Women Need an Education in Roma


Afrik Update

EDUCATION,Roma

By Rebecca Ratcliffe

Desperate poverty – combined with traditions such as early marriage and the belief that girls should care for younger siblings – means that many Roma girls leave school at 10. 



                               Florina Milos (with her son Denis), who dropped out of education when she was 10           



"My oldest daughter says she wants to become a nurse. I explain that is not a possibility now because we don't have money for college. We will manage somehow, I hope. For now I tell her to study.


Florina lives in a two-room house with no running water in Targoviste, a city north-west of the Romanian capital Bucharest. Despite the smiles of her four oldest children, who crowd around to cuddle their two-month-old brother, her family faces crisis. "I haven't paid rent since January. I'm borrowing money to survive but I'm in great debt.
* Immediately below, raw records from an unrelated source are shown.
-- ==== Sys2Proof/Machine/Scan.lean ====
section
/-! DEFINITION. The Scan Unit (R1 to R18): the meanings of SCAN_TIMER_EXPIRY, SCAN_COMPLETION, SLEW_TILT_FRAME and
SLEW_TIMER_EXPIRY. -/

namespace Sys2Proof.Machine

/-! ## Channels -/

/-- The quotient of R4, truncated toward zero. A span of 0 is possible only in an image that no commit validated; its
quotient is free (log entry 14). -/
def calQuotient (product span : Int) : Int :=
  if span = 0 then Config.zeroSpanQuotient product else Int.tdiv product span

/-- The engineering value of a count by a calibration record (R4). -/
def engineeringValue (k : CalRecord) (count : BitVec 12) : Int :=
  clamp k.lo k.hi (k.lo + calQuotient ((count.toNat - k.zero) * (k.hi - k.lo)) (k.full - k.zero))

/-- The channel is out for the scan (R6). -/
def isOut (k : CalRecord) (count : BitVec 12) : Bool :=
  count.toNat / 16 < k.windowLow || k.windowHigh < count.toNat / 16

/-- The window counting of a channel that is out or in for the scan (R7, R8). -/
def windowCount (out : Bool) (c : Channel) : Channel :=
  if out then
    { c with outCount := min (c.outCount + 1) 3, inCount := 0, faulted := c.faulted || c.outCount == 2 }
  else
    { c with outCount := 0, inCount := min (c.inCount + 1) 3, faulted := c.faulted && c.inCount != 2 }

/-- A channel record at scan completion under the CAL fixed for the scan (R4 to R9). With the CAL EMPTY the count is
written, the value becomes absent, and the window counting is held (R5). -/
def channelAfter (cal : Option Image) (i : Fin 6) (count : BitVec 12) (c : Channel) : Channel :=
  match cal with
  | none => { c with count := count, value := none }
  | some ws =>
    let k := calRecord ws i
    { windowCount (isOut k count) c with count := count, value := some (engineeringValue k count) }

/-- The channel records at scan completion. -/
def channelsAfter (cal : Option Image) (counts : Six (BitVec 12)) (cs : Six Channel) : Six Channel :=
  Six.build fun i => channelAfter cal i (counts.get i) (cs.get i)

/-- Some channel became faulted or was cleared at this scan (R7 to R9). -/
def faultsChanged (before after : Six Channel) : Bool :=
  allAxes.any fun i => (before.get i).faulted != (after.get i).faulted

/-- The validity marks of the hand-over: a fault of SUPPLY is a fault of every channel (R10). -/
def channelValid (cs : Six Channel) : Six Bool :=
  Six.build fun i => !(cs.get i).faulted && !cs.s5.faulted

/-- The engineering values handed over (R11). -/
def engineeringOf (cal : Option Image) (counts : Six (BitVec 12)) : Option Engineering :=
  cal.map fun ws =>
    { pPiston := engineeringValue (calRecord ws 0) counts.s0
      pRod := engineeringValue (calRecord ws 1) counts.s1
      angBoom := engineeringValue (calRecord ws 2) counts.s2
      angJib := engineeringValue (calRecord ws 3) counts.s3
      ext := engineeringValue (calRecord ws 4) counts.s4 }

/-- The scan record of a completion (R11). -/
def scanRecordOf (fixed : FixedTables) (counts : Six (BitVec 12)) (cs : Six Channel) (slew : SlewRecord) :
    ScanRecord :=
  { values := engineeringOf fixed.cal counts
    valid := channelValid cs
    supplyFaulted := cs.s5.faulted
    bmt := fixed.bmt
    rct := fixed.rct
    slew := slew }

/-! ## Scans -/

/-- SCAN_TIMER_EXPIRY: the timer restarts, and a scan starts when none is in progress, fixing the active CAL, BMT and
RCT (R1, R2). -/
def execScanTimerExpiry (s : State) : Host.Outcome State Fault Refusal :=
  whileRunning s
    { s with
      scan :=
        { s.scan with
          scanTimer := some 10
          inProgress :=
            match s.scan.inProgress with
            | some fixed => some fixed
            | none => some { cal := s.tables.cal.active, bmt := s.tables.bmt.active, rct := s.tables.rct.active } } }

/-- The LAU takes a scan record: the new result replaces the previous one and is offered to the Limiter and to the
Weigh Unit (R19). -/
def lauTakes (r : ScanRecord) (s : State) : State :=
  let result := loadResultOf r
  weighTakes result (limiterTakes r.rct result { s with lau := some result })

/-- A scan completes with the tables it fixed and the six counts: the channel records are written together, SENSOR is
raised once for any change of a fault, and the scan record is handed over (R9, R11). -/
def completeScan (fixed : FixedTables) (counts : Six (BitVec 12)) (s : State) : State :=
  let cs := channelsAfter fixed.cal counts s.scan.channels
  let t := { s with scan := { s.scan with channels := cs, inProgress := none } }
  lauTakes (scanRecordOf fixed counts cs s.scan.slew)
    (raiseIf (faultsChanged s.scan.channels cs) .sensor t)

/-- SCAN_COMPLETION with the six converter counts (R3, R9, R11). -/
def execScanCompletion (counts : Six (BitVec 12)) (s : State) : Host.Outcome State Fault Refusal :=
  whileRunning s <|
    match s.scan.inProgress with
    | none => s
    | some fixed => startCab (completeScan fixed counts s)

/-! ## The slew record -/

/-- A slew/tilt frame is accepted: 7 bytes or more, sensor OK, slew below 3600 (R12). -/
def slewFrameAccepted (data : List Byte) : Bool :=
  7 ≤ data.length && (byteAt data 6).getLsbD 0 && pairAt data 0 < 3600

/-- The acceptance of a slew/tilt frame (R13). -/
def acceptSlewFrame (data : List Byte) (u : ScanUnit) : ScanUnit :=
  { u with
    slew :=
      { slew := pairAt data 0
        pitch := clamp (-300) 300 (signedPairAt data 2)
        roll := clamp (-300) 300 (signedPairAt data 4)
        stale := false }
    slewTimer := some 200 }

/-- SLEW_TILT_FRAME: received by a Crane Port that is up, and accepted or discarded (R12, R13, R15). -/
def execSlewTiltFrame (data : List Byte) (s : State) : Host.Outcome State Fault Refusal :=
  whileRunning s <|
    if s.crane.port.up then
      let t := craneReceives s
      if slewFrameAccepted data then { t with scan := acceptSlewFrame data t.scan } else t
    else s

/-- SLEW_TIMER_EXPIRY: the slew record becomes stale, and the timer stays stopped (R14). -/
def execSlewTimerExpiry (s : State) : Host.Outcome State Fault Refusal :=
  whileRunning s <|
    match s.scan.slewTimer with
    | none => s
    | some _ =>
      { s with scan := { s.scan with slew := { s.scan.slew with stale := true }, slewTimer := none } }

end Sys2Proof.Machine
end

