-- ==== Sys2Proof/Machine/Dispatch.lean ====
section
/-! DEFINITION. The dispatch: one arm for each command, each one call of its meaning. -/

namespace Sys2Proof.Machine

def exec (i : Instr) (s : State) : Host.Outcome State Fault Refusal :=
  match i with
  | .powerOn na0 na1 => Sys2Proof.Machine.execPowerOn na0 na1 s
  | .supplyDip na0 na1 => Sys2Proof.Machine.execSupplyDip na0 na1 s
  | .softReset => Sys2Proof.Machine.execSoftReset s
  | .scanTimerExpiry => Sys2Proof.Machine.execScanTimerExpiry s
  | .scanCompletion counts => Sys2Proof.Machine.execScanCompletion counts s
  | .slewTiltFrame data => Sys2Proof.Machine.execSlewTiltFrame data s
  | .slewTimerExpiry => Sys2Proof.Machine.execSlewTimerExpiry s
  | .demandFrame source data => Sys2Proof.Machine.execDemandFrame source data s
  | .demandTimerExpiry => Sys2Proof.Machine.execDemandTimerExpiry s
  | .presenceLineChange => Sys2Proof.Machine.execPresenceLineChange s
  | .presenceOpens => Sys2Proof.Machine.execPresenceOpens s
  | .presenceCloses => Sys2Proof.Machine.execPresenceCloses s
  | .serviceKeyLineChange => Sys2Proof.Machine.execServiceKeyLineChange s
  | .keyLevelChange => Sys2Proof.Machine.execKeyLevelChange s
  | .shaperStep => Sys2Proof.Machine.execShaperStep s
  | .valveTransmissionEnd => Sys2Proof.Machine.execValveTransmissionEnd s
  | .refreshTimerExpiry => Sys2Proof.Machine.execRefreshTimerExpiry s
  | .settleTimerExpiry => Sys2Proof.Machine.execSettleTimerExpiry s
  | .windowTimerExpiry => Sys2Proof.Machine.execWindowTimerExpiry s
  | .requestFrameReceived data => Sys2Proof.Machine.execRequestFrameReceived data s
  | .readStatus => Sys2Proof.Machine.execReadStatus s
  | .readNotices => Sys2Proof.Machine.execReadNotices s
  | .setNoticeMask => Sys2Proof.Machine.execSetNoticeMask s
  | .deploy => Sys2Proof.Machine.execDeploy s
  | .stow => Sys2Proof.Machine.execStow s
  | .selectAssortment => Sys2Proof.Machine.execSelectAssortment s
  | .openLoad => Sys2Proof.Machine.execOpenLoad s
  | .closeLoad => Sys2Proof.Machine.execCloseLoad s
  | .readTally => Sys2Proof.Machine.execReadTally s
  | .readRecord => Sys2Proof.Machine.execReadRecord s
  | .ackRecords => Sys2Proof.Machine.execAckRecords s
  | .weighNow => Sys2Proof.Machine.execWeighNow s
  | .tare => Sys2Proof.Machine.execTare s
  | .cancelWeigh => Sys2Proof.Machine.execCancelWeigh s
  | .openTable => Sys2Proof.Machine.execOpenTable s
  | .writeWords => Sys2Proof.Machine.execWriteWords s
  | .readWords => Sys2Proof.Machine.execReadWords s
  | .commit => Sys2Proof.Machine.execCommit s
  | .discard => Sys2Proof.Machine.execDiscard s
  | .setProtection => Sys2Proof.Machine.execSetProtection s
  | .persist => Sys2Proof.Machine.execPersist s
  | .persistItemEnd found => Sys2Proof.Machine.execPersistItemEnd found s
  | .resetPrepare => Sys2Proof.Machine.execResetPrepare s
  | .resetExecute => Sys2Proof.Machine.execResetExecute s
  | .unknownRequest => Sys2Proof.Machine.execUnknownRequest s
  | .responseTransmissionEnd => Sys2Proof.Machine.execResponseTransmissionEnd s
  | .noticeTransmissionEnd => Sys2Proof.Machine.execNoticeTransmissionEnd s
  | .canError port role => Sys2Proof.Machine.execCanError port role s
  | .portRecovery port => Sys2Proof.Machine.execPortRecovery port s
  | .portJoin port => Sys2Proof.Machine.execPortJoin port s
  | .filteredFrame port frame => Sys2Proof.Machine.execFilteredFrame port frame s
  | .supplyFallsBelowDipThreshold => Sys2Proof.Machine.execSupplyFalls s
  | .recessiveRunWhileOff port => Sys2Proof.Machine.execRecessiveRunWhileOff port s

end Sys2Proof.Machine
end

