-- ==== Sys2Proof/Certificates/Slice0/Obligations.lean ====
section
/-! DEFINITION. The statements for the provers. Each docstring names the rules that the statement formalises. -/

open Sys2Proof Sys2Proof.Machine

/-! ## The queue of commands -/

/-- A step takes the command at the front of the queue and runs it with the queue's rest; on an empty queue the block
idles, which is the model's choice (log entry 6). -/
def Obligations.StepRunsFrontCommand : Prop :=
  (∀ (c : Instr) (rest : List Instr) (s : State), s.pending = c :: rest → step s = exec c { s with pending := rest }) ∧
  (∀ s : State, s.pending = [] → step s = .next s)

/-- Every command answers a next state, from every state, and leaves the queue of waiting commands to the sender. That
a command whose event cannot happen in the standing state, or that comes while the part is held in reset, answers a
next state is the model's choice (log entries 1 and 18). -/
def Obligations.EveryCommandAnswersNext : Prop :=
  ∀ (c : Instr) (s : State), ∃ t, exec c s = .next t ∧ t.pending = s.pending

/-! ## Supply and resets -/

/-- R169: at the fall of the supply the part is held in reset, a PERSIST in progress ends with the item under way
spoilt and every other item as it was, and a pending soft reset is removed (R181). Held in reset, the part takes no
command but the restarts and the changes of its lines (00_scope.md, Resets; log entry 18). -/
def Obligations.SupplyFallHoldsInReset : Prop :=
  (∀ s : State, ∃ t, exec .supplyFallsBelowDipThreshold s = .next t ∧
    t.power = .heldInReset ∧ t.tables.persist = .idle ∧
    (∀ item, t.tables.stored.item item = storedAfterFall s item) ∧
    t = { s with
      power := .heldInReset
      tables := { s.tables with persist := .idle, stored := t.tables.stored }
      mgmt := { s.mgmt with softResetPending := false } }) ∧
  (∀ (c : Instr) (s : State), s.power = .heldInReset → (∀ a b, c ≠ .powerOn a b) → (∀ a b, c ≠ .supplyDip a b) →
    c ≠ .presenceLineChange → c ≠ .serviceKeyLineChange → c ≠ .supplyFallsBelowDipThreshold → exec c s = .next s)

/-- POWER_ON and SUPPLY_DIP put every block at its reset value (R16, R20, R56, R82, R95, R105, R127, R142, R162, R171,
R183, R184, R188), from every state. The images and settings are those of `StartUpLoadsTheStore`. That the strap levels
come with the command is the model's choice (log entry 5). -/
def Obligations.RestartResetsEveryBlock : Prop :=
  ∀ (na0 na1 : Bool) (s : State) (c : Instr) (cause : ResetCause),
    (c = .powerOn na0 na1 ∧ cause = .powerOn) ∨ (c = .supplyDip na0 na1 ∧ cause = .supplyDip) →
    ∃ t, exec c s = .next t ∧
      t.power = .running ∧ t.pins = s.pins ∧ t.pending = s.pending ∧ t.freeCount = s.freeCount ∧
      (∀ p, p = t.cab.port ∨ p = t.crane.port →
        p.mode = .active ∧ p.joined = false ∧ p.txErrors = 0 ∧ p.rxErrors = 0 ∧ p.recovery = 0) ∧
      t.cab.na.val = (if na0 then 1 else 0) + (if na1 then 2 else 0) ∧
      t.cab.requests = [] ∧ t.cab.responses = [] ∧ t.cab.flight = none ∧ t.crane.flight = none ∧
      t.scan.scanTimer = some 10 ∧ t.scan.inProgress = none ∧ t.scan.slewTimer = none ∧
      t.scan.slew = { slew := 0, pitch := 0, roll := 0, stale := true } ∧
      (∀ i, t.scan.channels.get i = { count := 0, value := none, outCount := 0, inCount := 0, faulted := false }) ∧
      t.lau = none ∧ t.limiter = { state := .fault .noData, u := 0 } ∧
      t.demand.owner = none ∧ t.demand.crane = .stowed ∧ (∀ k, t.demand.targets.get k = 0) ∧ t.demand.timer = none ∧
      t.demand.weighCab = false ∧ t.demand.weighAux = false ∧ t.demand.presence = s.pins.presenceLine ∧
      t.demand.presenceFilter = none ∧
      t.shaper.stepTimer = some 10 ∧
      (∀ k, t.shaper.sections.get k = { output := 0, cut := false, dwell := 0, pendingDir := .none }) ∧
      t.valve.pending = false ∧
      t.valve.refreshTimer =
        some (match t.tables.fmt.active with
          | none => 100
          | some ws => 10 * fieldAt ws 0) ∧
      t.weigh.phase = .idle ∧ t.weigh.prevGrapple = none ∧ t.weigh.lastCause = .none ∧ t.weigh.settleTimer = none ∧
      t.weigh.windowTimer = none ∧
      t.records.queue = [] ∧ t.records.nextNumber = 1 ∧ t.records.displaced = 0 ∧ t.records.tallyState = .closed ∧
      t.records.tally = List.replicate 16 { lifts := 0, mass := 0 } ∧ t.records.assortment = 0 ∧
      (∀ k, (t.tables.kind k).dirty = false) ∧ t.tables.cursorKind = .fmt ∧ t.tables.cursorIndex = 0 ∧
      t.tables.held = false ∧ t.tables.keyLevel = s.pins.serviceKeyLine ∧ t.tables.keyFilter = none ∧
      t.tables.persist = .idle ∧ t.tables.persistResult = .none ∧ t.tables.failedItems = 0 ∧
      t.mgmt.prepare = false ∧ t.mgmt.flags = 0 ∧ t.mgmt.noticePending = false ∧ t.mgmt.softResetPending = false ∧
      t.mgmt.resetCause = cause ∧ t.mgmt.snapshots = { page0 := none, page1 := none, page2 := none, page3 := none }

/-- R170, R171: at POWER_ON and SUPPLY_DIP each kind becomes VALID with its stored words exactly when their stored sum
is the sum of the words, and EMPTY otherwise; the settings are those of a valid record, and the defaults otherwise. The
store keeps what it held, but for an item under way at the fall of the supply (R169). That a restart implies the fall
of the supply before it, and that an image of another word count than its kind's loads EMPTY, are the model's choices
(log entries 5 and 17). -/
def Obligations.StartUpLoadsTheStore : Prop :=
  ∀ (na0 na1 : Bool) (s : State) (c : Instr), c = .powerOn na0 na1 ∨ c = .supplyDip na0 na1 →
    ∃ t, exec c s = .next t ∧
      (∀ item, t.tables.stored.item item = storedAfterFall s item) ∧
      (∀ k ws, (t.tables.kind k).active = some ws ↔
        ws.length = k.words ∧ ∃ sum, storedAfterFall s k.item = .image ws sum ∧ sum.toNat = wordSum ws) ∧
      (∀ k, (t.tables.kind k).shadow = match (t.tables.kind k).active with
        | some ws => ws
        | none => List.replicate k.words 0) ∧
      (∀ ws sum, storedAfterFall s .settings = .image ws sum → ws.length = 6 → sum.toNat = wordSum ws →
        fieldAt ws 0 ≤ 2 → fieldAt ws 1 < 32 → fieldAt ws 3 < 4096 → -500 ≤ signedFieldAt ws 2 →
        signedFieldAt ws 2 ≤ 500 →
        t.tables.mode.code = fieldAt ws 0 ∧ t.tables.protectSet.toNat = fieldAt ws 1 ∧
          t.weigh.tare = signedFieldAt ws 2 ∧ t.mgmt.mask.toNat = fieldAt ws 3) ∧
      ((∀ ws sum, storedAfterFall s .settings = .image ws sum →
          ¬ (ws.length = 6 ∧ sum.toNat = wordSum ws ∧ fieldAt ws 0 ≤ 2 ∧ fieldAt ws 1 < 32 ∧ fieldAt ws 3 < 4096 ∧
            -500 ≤ signedFieldAt ws 2 ∧ signedFieldAt ws 2 ≤ 500)) →
        t.tables.mode = .isOpen ∧ t.tables.protectSet = 0x0E ∧ t.weigh.tare = 0 ∧ t.mgmt.mask = 0)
I earn what I can by collecting bottles on the streets for recycling, but it's not enough."
Florina dropped out of education when she was 10 – the average age at which Roma girls leave school. Illiterate and unskilled, any job she does secure is likely to be for minimal pay.
In Romania, education is free but equipment, and shoes to wear when trekking through snow to get to school in winter, are not. Desperate poverty – combined with traditions such as early marriage or, more commonly, the belief that girls should care for younger siblings – means many do not complete school.

But a lack of education has lasting consequences, says Sorina Fekette, a social worker in Bucharest. "Domestic violence is a problem – so is prostitution," she adds. "It's the only way they can earn money. If their husbands leave, they are powerless."
Florina insists that despite financial pressures, she won't let her children drop out of their school, which is run by Save the Children. Established to help Roma children access education, and funded through the Ikea Foundation, it does not charge for the equipment or dinners provided.
"We show mothers the benefits of school," says Danela Gatlan, head teacher at Mihai Viteazul School, Targoviste. "We have female role models who come in to explain that college and university are possibilities."
A 2004 study by the United Nations found that a third of Roma women living in south-eastern Europe are illiterate, compared with a fifth of Roma men. More recent research carried out by Unicef in Albania shows a similar gender gap – Roma women there spend an average of 5.5 years in education, a figure which stands at eight years for men.